Published in final edited form as: Disabil Health J. 2015 May 29;8(4):573–578. doi: 10.1016/j.dhjo.2015.05.004

Emergency Department Use and Risk Factors among Deaf American Sign Language Users

Michael M McKee 1, Paul C Winters 2, Ananda Sen 1, Philip Zazove 1, Kevin Fiscella 2
PMCID: PMC4570852  NIHMSID: NIHMS695879  PMID: 26166160

Abstract

Background

Deaf American Sign Language (ASL) users comprise a linguistic minority population with poor health care access due to communication barriers and low health literacy. Potentially, these health care barriers could increase Emergency Department (ED) use.

Objective

To compare ED use between deaf and non-deaf patients.

Method

A retrospective cohort from medical records. The sample was derived from 400 randomly selected charts (200 deaf ASL users and 200 hearing English speakers) from an outpatient primary care health center with a high volume of deaf patients. Abstracted data included patient demographics, insurance, health behavior, and ED use in the past 36 months.

Results

Deaf patients were more likely to be never smokers and be insured through Medicaid. In an adjusted analysis, deaf individuals were significantly more likely to use the ED (odds ratio [OR], 1.97; 95% confidence interval [CI], 1.11–3.51) over the prior 36 months.

Conclusion

Deaf American Sign Language users appear to be at greater odds for elevated ED utilization when compared to the general hearing population. Efforts to further understand the drivers for increased ED utilization among deaf ASL users are much needed.

Keywords: deaf, Emergency Department utilization, health access, LEP populations, disabilities

Introduction

Patterns of Emergency Department (ED) utilization provide a good opportunity to evaluate existing access to health care and potential barriers to routine care in the general population.1 Higher rates of inappropriate ED utilization can lead to a variety of poorer health outcomes such as decreased preventive care services receipts, increased inpatient hospitalizations, lower satisfaction with health care, and higher health care costs.2,3 National data show that one in five adult Americans (20.1%) utilized emergency room services in the last 12 months with this proportion varying on the basis of age, gender, race, educational achievement, income and status.4 Another study estimated that 23% of Americans visited the ED at least once, with 92% of those going to the ED 3 or less times in the previous 12 months.5

Certain populations are at higher risk for increased ED utilization: female gender, elderly age, African-American race, poverty, low educational achievement, poorer health status, poor mental health, frequent use of outpatient services and those reported having no usual source of care.4,5 Surprisingly, immigrant populations and linguistic minority groups appear to be at lower risk for ED use.6,7

Deaf American Sign Language (ASL) users represent a population group that is also considered to be a cultural and linguistic minority population8,9 yet little is known about their use of ED care.
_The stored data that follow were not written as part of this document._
/-- Read a pool record; none where it breaks R312. -/
def poolOf (b : List Byte) : Option Pool :=
  let p : Pool := ⟨fld b 3 1, fld b 4 1, fld b 5 1, fld b 6 2, fld b 8 2, fld b 0x0C 4, fld b 0x10 8, fld b 0x18 4, fld b 0x1C 4⟩
  if fld b 0 2 == 0x4B56 && fld b 2 1 == 1 && 0x0A ≤ p.ktype && p.ktype ≤ 0x0D && 1 ≤ p.hkv && p.hkv ≤ 64 && 1 ≤ p.layers
      && 32 ≤ p.hdim && p.hdim ≤ 512 && p.row % 64 == 0 && (p.bt == 16 || p.bt == 32 || p.bt == 64 || p.bt == 128) && fld b 0x0A 2 == 0
      && 1 ≤ p.blocks && p.blocks < 2 ^ 31 && p.base % 64 == 0 && p.lpitch % 64 == 0 && 2 * p.hkv * p.bt * p.row + p.sb ≤ p.lpitch
      && p.bpitch % 64 == 0 && p.layers * p.lpitch ≤ p.bpitch && zeroed b 0x20 64 then some p
  else none

/-- Layer part of a block (R313). -/
def Pool.part (p : Pool) (blk layer : Nat) : Nat := p.base + blk * p.bpitch + layer * p.lpitch
/-- Key row of head `g`, slot `t`. -/
def Pool.key (p : Pool) (at_ g t : Nat) : Nat := at_ + (g * p.bt + t) * p.row
/-- Value row. -/
def Pool.val (p : Pool) (at_ g t : Nat) : Nat := at_ + (p.hkv + g) * p.bt * p.row + t * p.row
/-- Scales of head `g`. -/
def Pool.scales (p : Pool) (at_ g : Nat) : Nat := at_ + 2 * p.hkv * p.bt * p.row + 8 * g

/-- The body of `ATTEND.DECODE` (Table 12-3). -/
structure Att where
  pool  : Nat
  btab  : Nat
  qbuf  : Nat
  out   : Nat
  t     : Nat
  layer : Nat
  group : Nat
  append : Bool
  lse   : Bool
  otype : Nat
  window : Nat
  ctr   : Option Nat
deriving DecidableEq, Repr

/-- Read the body; none where it breaks a rule that needs no pool record (R316, R317). -/
def attOf (e : Eng) (b : List Byte) : Option Att :=
  let fl := fld b 0x36 1
  let cw := fld b 0x3C 2
  let x : Att := ⟨fld b 0x10 8, fld b 0x18 8, fld b 0x20 8, fld b 0x28 8, fld b 0x30 4, fld b 0x34 1, fld b 0x35 1, bit fl 0, bit fl 1, bits fl 2 2,
    fld b 0x38 4, if bit cw 15 then some (bits cw 0 15) else none⟩
  if 2 ≤ e.cls && x.pool % 64 == 0 && x.btab % 64 == 0 && x.qbuf % 64 == 0 && x.out % 64 == 0 && 1 ≤ x.t && x.t ≤ 4194304 && 1 ≤ x.group
      && x.group ≤ 16 && x.otype < 3 && fl < 16 && fld b 0x37 1 == 0 && (bit cw 15 || cw == 0) && fld b 0x3E 2 == 0 then some x
  else none

/-- V: visible tokens. -/
def Att.v (x : Att) : Nat := if x.window == 0 then x.t else min x.t x.window

/-- A head's query as the matrix unit takes it: its elements and the scale qs (FP32). -/
structure QHead where
  q  : List TE
  qs : Nat

/-- Convert a query row to KTYPE: for FP8 with one scale (R319, R238). -/
def qHead (p : Pool) (xs : List Nat) : QHead :=
  if p.fp8 then
    let t := (elem? (if p.ktype == 0x0C then 0x10 else 0x11)).getD { code := 0x10, k := .mx E4M3, w := 8, unit := 32, per := 32 }
    let (sc, vs) := mxPack t (xs.map F32.dec)
    ⟨vs.map fun v => { v := v }, if sc == 255 then F32.enc false (freeNan sc 0) else F32.enc false (.fin false 1 ((sc : Int) - 127))⟩
  else
    let f := if p.ktype == 0x0A then BF16 else F16
    ⟨xs.map fun x => { v := F32.conv f x }, 0⟩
ASL is commonly misunderstood to be a gestural language or a visual “English” language. ASL contains its own syntax and language structure, which is distinct from English and does not have a written form.8,9 There is anecdotal evidence demonstrating higher than average ED use by deaf ASL users likely due to their existing language, communication, and cultural barriers in the health care setting. The lack of linguistic and cultural concordance among health care providers places the deaf population at high-risk for inappropriate health care use. Despite the vulnerability and the size of the population (estimated to be ~500,000 to 1 million),10,11 health care utilization and patterns remain poorly understood in this group.
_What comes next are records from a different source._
/-- What a release does beyond a reset (R354). -/
def Run.partFree (r : Run s₀) (part : Nat) : Run s₀ :=
  let go (ix : Bool) (r : Run s₀) : Run s₀ :=
    r.each ((r.d.slots ix).filter fun e => e.2.owner == part) fun r e => r.setSlot ix e.1 none
  let r := go true (go false r)
  let blocks := (List.range 2048).filter fun b => r.d.ctrOwn.getD b 0 == part
  let r := r.each blocks fun r b => (r.ctrBlock b 0xFFFF).2
  let r := r.each ((List.range 256).filter fun b => r.d.castOwn.getD b 0 == part) fun r b => (r.castBlock b 0xFFFF).2
  let r := r.each (List.range 8) fun r k => r.each (List.range 4) fun r c =>
    if r.d.corePart k c == part then r.setO (256 + k) 0x5110 (c + 1) 0 else r
  let r := r.each (List.range 16) fun r q => (r.setO part (0x6040 + q) 1 0).setO part (0x6040 + q) 0x0D 0
  (r.mod fun d => { d with
    identP := d.identP.keep fun _ v => v != part
    obj := d.obj.keep fun k _ => !(k / 16777216 == part && partDefaults k) }).setO part 0x6050 1 0 |>.keysTidy

/-- The drain has ended (R353 steps 4 to 6, R354); nothing while admitted requests of the partition are open. -/
def Run.partDrained (r : Run s₀) (part : Nat) : Run s₀ :=
  match r.d.resets.get? part with
  | none => r
  | some release =>
    if r.d.partBusy part then r
    else
      let r := (r.partClear part).partMoves part
      let r := r.mod fun d => { d with resets := d.resets.del part }
      let r := ((r.setO part 0x6050 1 1).bump part 0x6070 6).event part 0x15
      if release then r.partFree part else r

/-! ### Revocation and grant (R359-R363) -/

/-- The class bound of an admitted request (R99) in picoseconds: none for class G. -/
def classBound (cls : Nat) : Option Nat :=
  match cls with
  | 0 => some (us 1)
  | 1 => some (us 2)
  | 2 => some (us 150)
  | _ => none

/-- The requests of an extent admitted and not yet complete: jobs, and open coherence transactions (R360). -/
def Dev.admittedFor (d : Dev) (e : Nat) : List Nat :=
  (d.jobs.filter fun j => extentOf j.2.addr == e).map (·.1)

/-- Open coherence transactions on lines of an extent. -/
def Dev.cohFor (d : Dev) (e : Nat) : Nat :=
  (d.txns.filter fun t => extentOf (t.1 * 64) == e && (match t.2.kind with | .coh .. => true | _ => false)).length

/-- The drain count of a partition's revocation (0x6070:05). -/
def Dev.drainCount (d : Dev) (part : Nat) : Nat :=
  (d.revokes.filter fun v => v.2.part == part && !v.2.done).map (fun v => v.2.jobs.length + d.cohFor v.1) |>.sum

/-- Granule moves of an extent are abandoned and their operations end `FAULT`; so is an extent move in phases 1 to 3 (R361). -/
def Run.revokeMoves (r : Run s₀) (e : Nat) : Run s₀ :=
  let ms := r.d.moves.filter fun m => m.1 / 512 == e && !m.2.outbound
  let owners := (ms.filterMap fun m => m.2.owner).dedup
  let r := r.each owners fun r n => r.updPlace (some n) fun o => { o with todo := [], fail := some .fault }
  let r := r.each ms fun r m => match r.d.moves.get? m.1 with | some m' => r.moveAbandon m.1 m' | none => r
  match r.d.exts.get? e with
  | some x => if x.phase ≤ 3 then r.extAbandon e .fault false else r
  | none => r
The primary objectives of this study were: 1) to evaluate whether deaf ASL users appear to be at higher odds for ED utilization compared to the general population and; 2) identify characteristics associated with ED utilization in the deaf population.

Methods

The data source was medical records obtained from a large non-hospital affiliated primary care based outpatient health center in the Rochester, New York region. It was selected due to its diverse patient panel, including a large number of deaf ASL users, and records of language preferences by its patients. The health center was also selected due to its acceptance of both public- and private-based insurance. We used May 1, 2009–April 30, 2012 chart data from the designated health center’s electronic medical records to compare ED utilization among deaf and non-deaf patients. A report on the patient panel was generated listing patients by their known language preferences. Using this list of patients, we randomly selected 200 deaf ASL users and 200 hearing English speakers. These patients were established health center patients representing the patient panels of multiple primary care providers (i.e. family medicine and internal medicine physicians). Both the University of Rochester Research Subjects Review Board and the health center where the data were collected approved the study protocol.

One of the authors trained a research assistant to abstract electronic medical record data from the targeted health center. A standardized chart abstraction tool was used. Independent chart abstraction review was done by the principal investigator on 10% of the charts for quality assurance. The percent agreement between raters for these variables was high, ranging from a low of 90% (smoking history) to a high of 100% for most variables (mean of 98.75%). This chart abstraction review was done throughout the data abstraction to provide regular feedback to the research assistant to further enhance the quality of the data abstracted.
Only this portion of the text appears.